As Carly says, TICA does recognize the breed so perhaps go on from there.


----------



## Jiskefet (May 15, 2011)

carly87 said:


> TICA registers Scotish Folds, but any genuine breeder wouldn't let you buy the cat as a surprise for someone else without meeting that someone first, so I'd steer clear.


I would never buy a cat for someone as a surprise, period.
A cat is not a toy, it is a 20-year commitment, and liking, or even loving, the looks is not enough. You need to have a genuine click in personality. The slave needs to be genuinely committed to caring for the cat, and they need to find the cat that really 'speaks to them'.

In my personal experience, it is the cat that chooses the slave, not the other way round. When I fall in love with a cat, I apply for the job of personal carer, and if I am lucky, the cat will accept me.


----------



## pipje (Jun 29, 2011)

To be completely honest, my cat (pipje) was a surprise and she is very much loved. But also to be completely honest, I would probably not home a kitten who will be a surprise!


----------



## lostbear (May 29, 2013)

Yes, they look like scottish folds - but is it really a good idea to get a living creature as a 'surprise' for someone, no matter how much they love cats?

If this person wanted a pet, surely they would have got one for themselves. It may be that they aren't in a position to cope with a pet just yet, and it will put them in an uncomfortable position.

You don't want the cat to end up getting given away - I would make sure that your friend wants a kitten and is in a position to keep one.

I don't mean this to sound nasty, but animals are too precious to risk them going to a home where they aren't really wanted.


----------



## lostbear (May 29, 2013)

Jiskefet said:


> ]I would never buy a cat for someone as a surprise, period.[/B]
> A cat is not a toy, it is a 20-year commitment, and liking, or even loving, the looks is not enough.
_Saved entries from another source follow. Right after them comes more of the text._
-- ==== Sys2Proof/Machine/Memory.lean ====
section
/-! DEFINITION. The byte stores (20_memory R74 to R81, 60_exceptions R470): one list of (backing address, byte) pairs in one
canonical form. The backing address of a byte is the number of its store (`Config.bootRomStore` to `Config.onChipStore`) plus
its offset there, after aliases and mirrors are resolved (R73, R77, R81), so that it does not depend on the address map. Also
the earlier values of bytes that a read through the cached alias may see under `CACHE_MODEL = stale_draw` (R98). -/

namespace Sys2Proof.Machine

/-- The byte listed at a backing address. -/
def Memory.get? : Memory → Nat → Option Byte
  | [], _ => none
  | (k, c) :: m, a => if k = a then some c else Memory.get? m a

/-- List a byte at a backing address. -/
def Memory.insert : Memory → Nat → Byte → Memory
  | [], a, b => [(a, b)]
  | (k, c) :: m, a, b =>
    if a < k then (a, b) :: (k, c) :: m
    else if a = k then (a, b) :: m
    else (k, c) :: Memory.insert m a b

/-- Take a backing address off the list. -/
def Memory.erase : Memory → Nat → Memory
  | [], _ => []
  | (k, c) :: m, a => if k = a then m else (k, c) :: Memory.erase m a

/-- Is this the backing address of a byte of the boot ROM or of the cartridge (R75, R77)? -/
def inRom (a : Nat) : Bool := a < Config.frameBufferStore

/-- Is this the backing address of a byte of the frame buffer (R80)? -/
def inFrameBuffer (a : Nat) : Bool := Config.frameBufferStore ≤ a && a < Config.sdramStore

/-- What an unlisted byte reads as where that is one fixed byte: 0 in the two ROM images (DESIGN CHOICE, log 4). Everywhere
else an unlisted byte has no value of its own and a read of it is a free value (R76, R84, R470; log 6, 16). -/
def unlistedByte (a : Nat) : Option Byte := if inRom a then some 0 else none

/-- Write one byte: an entry equal to what an unlisted address reads as is taken off the list. -/
def Memory.set (m : Memory) (a : Nat) (b : Byte) : Memory :=
  if unlistedByte a = some b then m.erase a else m.insert a b

/-- Write bytes at their backing addresses, in order. -/
def Memory.setCells : Memory → List Host.Cell → Memory
  | m, [] => m
  | m, (a, b) :: cs => Memory.setCells (m.set a b) cs

/-- Bytes laid out at rising addresses from `a` (R60). -/
def cellsAt : Nat → List Byte → List Host.Cell
  | _, [] => []
  | a, b :: bs => (a, b) :: cellsAt (a + 1) bs

/-- Every listed address is above `lo`, and the addresses rise strictly. -/
def Memory.risingFrom : Nat → Memory → Bool
  | _, [] => true
  | lo, (k, _) :: m => lo ≤ k && Memory.risingFrom (k + 1) m

/-- The canonical form: addresses strictly rising, and no entry equal to what an unlisted address reads as. -/
def Memory.wf (m : Memory) : Bool :=
  Memory.risingFrom 0 m && m.all (fun c => unlistedByte c.1 != some c.2)

/-- `CART_SIZE`: the image's length rounded up to a power of two (R6, R77). No state has a length of 0 (R77, R506). -/
def cartSize (length : Nat) : Nat := if length ≤ 1 then 1 else 2 ^ (Nat.log2 (length - 1) + 1)

/-- The backing address of the cartridge byte at an offset of the window (R77). -/
def cartAddress (length off : Nat) : Nat := Config.cartStore + off % cartSize length

/-- Is this the backing address of a cartridge byte beyond the image (R77)? -/
def inCartPadding (length a : Nat) : Bool :=
  Config.cartStore + length ≤ a && a < Config.frameBufferStore

/-- The byte held at a backing address: the listed byte, or the fixed byte of an unlisted address. `none` where the byte
has no value of its own. -/
def State.heldByte (s : State) (a : Nat) : Option Byte :=
  match s.mem.get? a with
  | some b => some b
  | none => unlistedByte a

/-- The value a byte that holds `held` reads as; `lane` numbers the bytes of one access, so that the bytes of one drawn value
differ (R13). A frame-buffer byte nobody has written is drawn (R84), an SDRAM or on-chip byte nobody has written is fixed at
reset (R76, R470). -/
def State.valueOf (s : State) (a lane : Nat) (held : Option Byte) : Byte :=
  match held with
  | some b => b
  | none =>
    if inFrameBuffer a then (Config.draw s.draws).extractLsb' (8 * lane) 8
    else Config.initialByte s.epoch a

/-- The earlier values kept of a byte, since the core's last purge of it (R98). -/
def State.history (s : State) (a : Nat) : List (Option Byte) :=
  match s.stale.find? (fun e => e.key = a) with
  | none => []
  | some e => e.earlier

/-- Was the byte last written by another agent, or by the core around its cache (R98)? -/
def State.writtenAround (s : State) (a : Nat) : Bool :=
  match s.stale.find? (fun e => e.key = a) with
  | none => false
  | some e => e.foreign

/-- The earlier values that a read through the cached alias may see in place of the latest: none of a byte the core itself
wrote last (R98, R99). -/
def State.earlier (s : State) (a : Nat) : List (Option Byte) := if s.writtenAround a then s.history a else []

/-- What a byte that holds `now` is seen to hold: for a read that may see earlier values, that value or any of them (R98). -/
def State.pick (s : State) (cached : Bool) (a lane : Nat) (now : Option Byte) : Option Byte :=
  if cached then
    match s.earlier a with
    | [] => now
    | old :: olds => (now :: old :: olds).getD (Config.staleChoice s.draws lane % (olds.length + 2)) now
  else now

/-- The byte a read finds at a backing address. A cartridge byte beyond the image is any value (R77). -/
def State.readByte (s : State) (cached : Bool) (a lane : Nat) : Byte :=
  if inCartPadding s.cartLength a then Config.cartPadding a
  else s.valueOf a lane (s.pick cached a lane (s.heldByte a))

/-- Write bytes at their backing addresses. -/
def State.writeCells (s : State) (cs : List Host.Cell) : State :=
  { s with mem := s.mem.setCells cs }

/-- Take a byte's earlier values off the list. -/
def State.purgeByte (s : State) (a : Nat) : State :=
  { s with stale := s.stale.filter (fun e => e.key != a) }

/-- Under `CACHE_MODEL = stale_draw` the value a byte has before a write is kept as an earlier one; `foreign` says whether the
write goes around the core's cache (R98). -/
def State.keepEarlier (s : State) (foreign : Bool) (a : Nat) (now : Option Byte) : State :=
  match s.params.cacheModel with
  | .transparent => s
  | .staleDraw =>
    { s with stale := { key := a, earlier := now :: s.history a, foreign := foreign } :: (s.purgeByte a).stale }

/-- As `keepEarlier`, for the bytes about to be written. -/
def State.keepCells (s : State) (foreign : Bool) : List Host.Cell → State
  | [] => s
  | (a, _) :: cs => (s.keepEarlier foreign a (s.heldByte a)).keepCells foreign cs

/-- Write bytes at their backing addresses, their values before the write kept as earlier ones (R98). -/
def State.storeCells (s : State) (foreign : Bool) (cs : List Host.Cell) : State :=
  (s.keepCells foreign cs).writeCells cs

end Sys2Proof.Machine
end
You need to have a genuine click in personality. The slave needs to be genuinely committed to caring for the cat, and they need to find the cat that really 'speaks to them'.
> 
> In my personal experience, it is the cat that chooses the slave, not the other way round. When I fall in love with a cat, I apply for the job of personal carer, and if I am lucky, the cat will accept me.


Whoops! Sorry! I have said the same thing but I hadn't read all the posts.


----------



## lorilu (Sep 6, 2009)

Please, don't give a live animal as a "surprise" to anyone, ever. Pet choices can be very personal, and surprise implies that the person is not expecting nor is prepared to have a pet. This is very unfair to the animal.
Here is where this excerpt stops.